Luego Ester habló nuevamente con el rey y, echándose a sus pies y con lágrimas en los ojos, le suplicó que anulara la malvada orden de Amam y que no se llevaran a cabo planes contra los judíos. […] El rey Asuero contestó entonces a la reina Ester y a Mardoqueo, el judío: —Yo le he dado ya a Ester la casa de Aman, y a este lo han colgado en la horca por haber atentado contra la vida de los judíos. Ahora los autorizo a escribir, en mi nombre, lo que mejor les parezca en favor de los judíos. ¡Y sellen las cartas con el sello real!

Ester 8: 3, 7-8 DHH

 

Ester no solo tuvo una buena idea, sino que la ejecutó arriesgándose y usando las armas que tenía. Ella entendió que el llegar a ser reina tenía un propósito y era llevar a cabo una idea divina. Cambiar la situación de su pueblo era prioridad antes que cambiar su propia realidad.

 

Hay mucha competencia en el mundo de las ideas; hay numerosa gente con pensamientos brillantes y extraordinarios que opinan de la economía, pero solo unos pocos pueden ser ministros de economía; algunos solo llegan a opinar y otros realmente pueden ejecutar sus ideas. 

 

No es fácil encontrar quien lidere cambios y lleve sus ideas al campo de la vida real para materializarlos en algo concreto. Muchos son los que hablan de sus ideas, pero no las plasman en hechos tangibles y no cambian nada. 

 

En la iglesia necesitamos personas que no solo digan lo que piensan, sino que transformen sus ideas en cambios, y que lideren en el mundo con las ideas que Dios les entregó.

 

Porque yo sé los pensamientos que tengo acerca de vosotros, dice Jehová, pensamientos de paz y no de mal, para daros el fin que esperáis.

Jeremías 29: 11 RV 1960

 

Todo cristiano, por el obrar del Espíritu Santo, recibe ideas de Dios, nuevas y de acuerdo a la realidad que debe enfrentar.  Por eso es tan importante sostener y disfrutar la amistad con Dios y así discernir lo que tiene para decirnos… si estamos dispuestos a escucharlo.
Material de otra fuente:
/-- The gate swap (R290 to R295). -/
structure Gates where
  next : List (List Nat × Nat) := []     -- next-boundary commits: berths, kind of event 0x0A01
  sched : List Sched := []
  copying : List Nat := []               -- berths whose copy-back runs
  host : Bool := false                   -- a host-bus commit waits for its copy-back (R292)
  go : List Nat := []                    -- berths whose MTX_COMMIT.GO reads 1
  swaps : Sparse Nat := []               -- MTX_SWAPS by berth
  lastSwap : Sparse Nat := []            -- ns of the last swap, by berth
  result : Sparse Nat := []              -- MTX_COMMIT_STAT.RESULT by berth
  silence : List (Nat × Nat) := []       -- withdrawn grants to act on at the next boundary (R79)
deriving DecidableEq, Repr
/-- An analogue input (R331 to R340). `set` is the configuration in force; `ph` is the phase of a phantom change: 0 none,
1 fading out, 2 silent, 3 fading in. -/
structure Ain where
  reg : Nat := 0                         -- AIN_CFGn as the converter die holds it
  set : Nat := 0
  gain : Nat := 0                        -- analogue gain in force, as AIN_GAIN codes it
  want : Option Nat := none              -- a gain that waits for a zero crossing
  comp : Ramp := {}                      -- compensation after a switch, 0.01 dB
  phase : Nat := 0                       -- fade of a mode or filter change: 0 none, 1 out, 2 in; 3 in after a wake
  level : Nat := 1000000                 -- its gain, ns of 1 ms
  settle : Nat := 0                      -- ns of samples still to settle after a wake of the bank
  ph : Nat := 0
  phRamp : Ramp := ⟨1000000, 1000000, 0, 0⟩
  phTo : Bool := false
  phHeld : Option Bool := none
  phOn : Bool := false                   -- PHENn
  fault : Bool := false
deriving DecidableEq, Repr

/-- A bank's phantom supervision (R339, R340). Step: 0 none, 1 tripped, 2 the baseline is awaited, 3 a reading after a
rise is awaited, 4 the next rise is awaited, 5 the last fades are awaited. -/
structure Iso where
  step : Nat := 0
  todo : List Nat := []                  -- inputs still to be raised, ascending
  now_ : Nat := 0                        -- the input raised last
  prev : Nat := 0                        -- reading before it, 0.1 mA
  reading : Option Nat := none           -- the last 20 ms reading; none after the bank was without phantom
  changedAt : Option Nat := none         -- time of the last change of a PHEN of the bank
deriving DecidableEq, Repr

/-- A local output (R341 to R348). State: 0 down, 1 powering up, 2 muted, 3 unmuting, 4 on, 5 muting, 6 powering down. -/
structure OutCh where
  state : Nat := 0
  cause : Nat := 0                       -- cause of the power-down that holds or runs (event 0x0407)
  gain : Ramp := {}                      -- ATTEN, 0.1 dB
  amp : Ramp := {}                       -- millionths
  parity : Bool := false
deriving DecidableEq, Repr

/-- A headphone amplifier and its jack (R342, R347, R349, R350). Measurement: 0 none, 1 powers
down, 2 waits for the test DAC, 3 runs. -/
structure Amp where
  pin : Bool := false                    -- HPDETk low: contact closed
  wait_ : Bool := false                  -- the 50 ms filter runs
  plug : Bool := false
  cls : Nat := 0
  zl : Nat := 0
  zr : Nat := 0
  measure : Nat := 0
  limited : Bool := false                -- down after a current limit, until the retry
deriving DecidableEq, Repr

/-- A report that a die waits to send over its link: an event, whether its second counts it (R575), and the inputs that
its arrival has measured (R396). -/
structure LinkReport where
  code : Nat
  berth : Nat
  params : List Byte
  counted : Bool := false
  ask : List Nat := []
deriving DecidableEq, Repr

/-- What a control item of the downward frame writes in the converter die (R16). -/
inductive DcItem where
  | gain (n v : Nat)
  | input (n v : Nat)
  | lines (v : Nat)
  | phones (v : Nat)
  | phone (k v : Nat)
  | measure (k : Nat)
  | mon (old v : Nat)
  | tdac (old v : Nat)
deriving DecidableEq, Repr

/-- A control item with its sequence number (R16, R17). Stage: 0 issued, 1 in the downward frame, 2 taken by the converter
die, 3 acknowledged in the upward frame. -/
structure DcCtl where
  seq : Nat
  item : DcItem
  stage : Nat := 0
deriving DecidableEq, Repr

/-- The DC-link and the house clock pair (R16 to R18). -/
structure DcLink where
  frame : Nat := 0                       -- number of the frames of this block, 16 bits
  block : Nat := 0                       -- their house block number, 32 bits
  heardDown : Nat × Nat := (0, 0)        -- header of the last good frame at the converter die: number, block
  heardUp : Nat × Nat := (0, 0)          -- the same at the digital die, the block as the converter die echoed it
  seq : Nat := 0                         -- sequence number of the newest control item
  items : List DcCtl := []               -- control items that are not acknowledged, oldest first
  events : List LinkReport := []         -- events of the converter die that no frame carries yet
  eventsUp : List LinkReport := []       -- those in the upward frame of this block
  feed : Ramp := {}                      -- soft mute of the speaker-feed DACs, millionths (R348)
  failDown : Nat := 0                    -- consecutive failed frames towards the converter die
  failUp : Nat := 0
  down : Bool := false
  clockLost : Bool := false              -- the house clock pair has stopped
  clockHold : Bool := false              -- outputs held until a frame passes after the clock returned
  adc : Sparse (List Int) := []          -- ADC channels of the last upward frame, by input
  lastAdc : Sparse Int := []             -- last good sample of each ADC channel
  toDac : Sparse (List Int) := []        -- DAC channels of the downward frame in preparation, by destination ID
  dac : Sparse (List Int) := []          -- what the DACs play
deriving DecidableEq, Repr

/-- The converter die's analogue part. -/
structure Analog where
  len : Nat := 0                         -- AOUT_LEN as the converter die holds it
  hpen : Nat := 0                        -- AOUT_HPEN
  hpcfg : List Nat := [0, 0, 0, 0]       -- AOUT_HPCFGk
  ain : Sparse Ain := []
  bank : List Nat := [0, 0, 0, 0, 0, 0]  -- 0 off, 1 waking, 2 on
  iso : List Iso := List.replicate 6 {}
  out : Sparse OutCh := []               -- by destination ID: LOUT and HP
  amp : List Amp := List.replicate 4 {}
  jpin : Nat := 0                        -- JDET contacts as the pins show them
  jwait : Nat := 0                       -- JDET pins whose filter runs
  jdet : Nat := 0
  dc : DcLink := {}
deriving DecidableEq, Repr

/-- A speaker channel (R366 to R377). States 0 to 5 of R370 as the power die holds them. -/
structure Spk where
  state : Nat := 0
  cause : Nat := 0x14
  stagger : Nat := 0                     -- STAGGER in force, as coded
  cond : Bool := false                   -- a fault condition is present
  goneAt : Option Nat := none            -- the condition was reported gone; an automatic CLEAR is armed
  autos : List Nat := []                 -- times of the automatic CLEARs of the last 60 s
  checkDue : Bool := true                -- the next STARTING ends with a load check
  checking : Bool := false
  open_ : Bool := false
  goodLoad : Nat := 0                    -- consecutive windows inside the load limits while open
  plan : Nat := 0                        -- planner limit, 0.1 W
  ceil : Ramp := {}                      -- C, 0.1 W
  cap : Option Nat := none               -- PEAK scaled into the source ceiling, 0.1 W (R367)
  grant : Bool := false                  -- P_short exceeds L under a grant
  ended : Bool := false                  -- the grant has ended; C falls or has fallen to L
  est : Nat := 0                         -- P_long as shown, 0.01 W
  long : Int := 0                        -- P_long, µW
  red : Ramp := {}                       -- reduction of the power limiter, 10^-6 dB
  meas : Nat := 0                        -- measured power, 0.01 W
  gr : Nat := 0                          -- reduction as shown, 0.25 dB
  clip : Bool := false
  shortfall : Bool := false
  gain : Ramp := {}                      -- ATTEN, 0.1 dB
  amp : Ramp := {}                       -- millionths
  line : List Int := []                  -- the look-ahead, newest first
  squares : List Nat := []               -- sums of squares of the blocks of the last 10 ms, newest first
  parity : Bool := false
  muting : Bool := false                 -- the mute ramp runs
deriving DecidableEq, Repr

/-- A command on the DP-link (R19, R20): the channel whose fault is cleared, + 16 for an automatic CLEAR. -/
structure DpCmd where
  cmd : Nat
  sent : Bool := false                   -- a frame has carried it
  arrived : Bool := false                -- the power die has taken it; the next frame acknowledges it
deriving DecidableEq, Repr

/-- The speaker stage (R356 to R383). Boost states of R365. -/
structure Speaker where
  ch : List Spk := List.replicate 4 {}
  boost : Nat := 0
  phaseOut : Nat := 0                    -- phases out of service
  budget : Nat := 0                      -- peak budget, ns
  rail : Nat := 0                        -- VBST as the boost moves it, mV (R363)
  hot : Bool := false                    -- a sensor is at 135 °C or more
  targetHeld : Nat := 0                  -- the target the power die holds, 0.1 V
  unknown : Bool := true                 -- no valid heartbeat from the power die
  heard : Bool := false                  -- a valid frame has come from it since the start
  powerLost : Bool := false              -- the power die hears no heartbeat
  dpRunTo : Nat := 0                     -- consecutive failed frames towards the power die
  dpRunFrom : Nat := 0
  cmds : List DpCmd := []                -- CLEARs that are not acknowledged
  limHeld : List Nat := [0, 0, 0, 0]     -- the channels' power limits that the power die holds, 0.1 W
  numTo : Nat := 0                       -- number of the last good frame towards the power die, 8 bits
  numFrom : Nat := 0
  currents : List Nat := []              -- phase currents of the last good frame from the power die
  reports : List LinkReport := []        -- what the power die waits to report
deriving DecidableEq, Repr

/-- A request for the monitor's engine (R396): class, input, settings as column 0x00 of table 0x0A, delay in µs. -/
structure MonReq where
  cls : Nat
  setup : Nat
  delay : Nat
deriving DecidableEq, Repr

/-- A monitor result (R387, R400). Entry 0xFF: an urgent request; `cls` 0: a row's. -/
structure MonRes where
  value : Int
  settled : Bool
  excess : Bool
  entry : Nat
  cls : Nat
  setup : Nat
  at_ : Nat                              -- time tag, ns of network time
  made : Nat                             -- house-run time of the same instant, which durations use
deriving DecidableEq, Repr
Dios sigue obrando a través de su iglesia, hablando por sus hijos, sanando, salvando y cambiando vidas por medio de tu vida y la mía. Por eso no te adaptes a lo que es contrario al Reino.

No te estanques, pagá el precio como aquellos que cambiaron algo en la historia.

 

Es difícil alcanzar la estatura de la vida de personas como la Madre Teresa de Calcuta o Martin Luther King, y tantos otros hombres y mujeres de gran impacto en el mundo, incomprendidos, solitarios, criticados y hasta maltratados; pero sí podés cumplir con la idea más sencilla que Dios te entregó para que la hagas realidad: cambiar tu vida y a empezar a cambiar tu entorno.

 

No es fácil tener un espíritu pionero, está en vos la decisión, aunque cueste trabajo y dedicación, y como expresaban los devocionales anteriores, en la fuerza de la unidad y el acuerdo vas a descubrir que, cuando creas que no podés lograr solo/a un buen plan, al unirte a otros puede ser posible.

 

¿Tenés una idea de Dios sembrada en tu espíritu para materializarla? ¿Una visión para darle respuesta a este mundo, a tu familia, amigos, o tu barrio? 

 

Las mejores ideas para cambios profundos Dios se las da a su iglesia, a vos, a mí… todos las tenemos. 

Si en nuestra iglesia somos varios, si no todos, los que nos proponemos que el 2021 sea un año de renuevo y perseveramos unidos, lo vamos a ver a pesar del distanciamiento social que hoy está establecido. 

 

Gestioná delante del Señor tu compromiso para que tu idea se convierta en una misión. Orá para que nuevas ideas de Papá sean sembradas en nuestra iglesia, para que haya soluciones de Dios para los hombres. Hace pacto con Él para materializar su visión.

 

¿Podrás hacerte responsable, en este tiempo, de tramitar las ideas que te proporcionó para bendecir y provocar cambios en tu familia?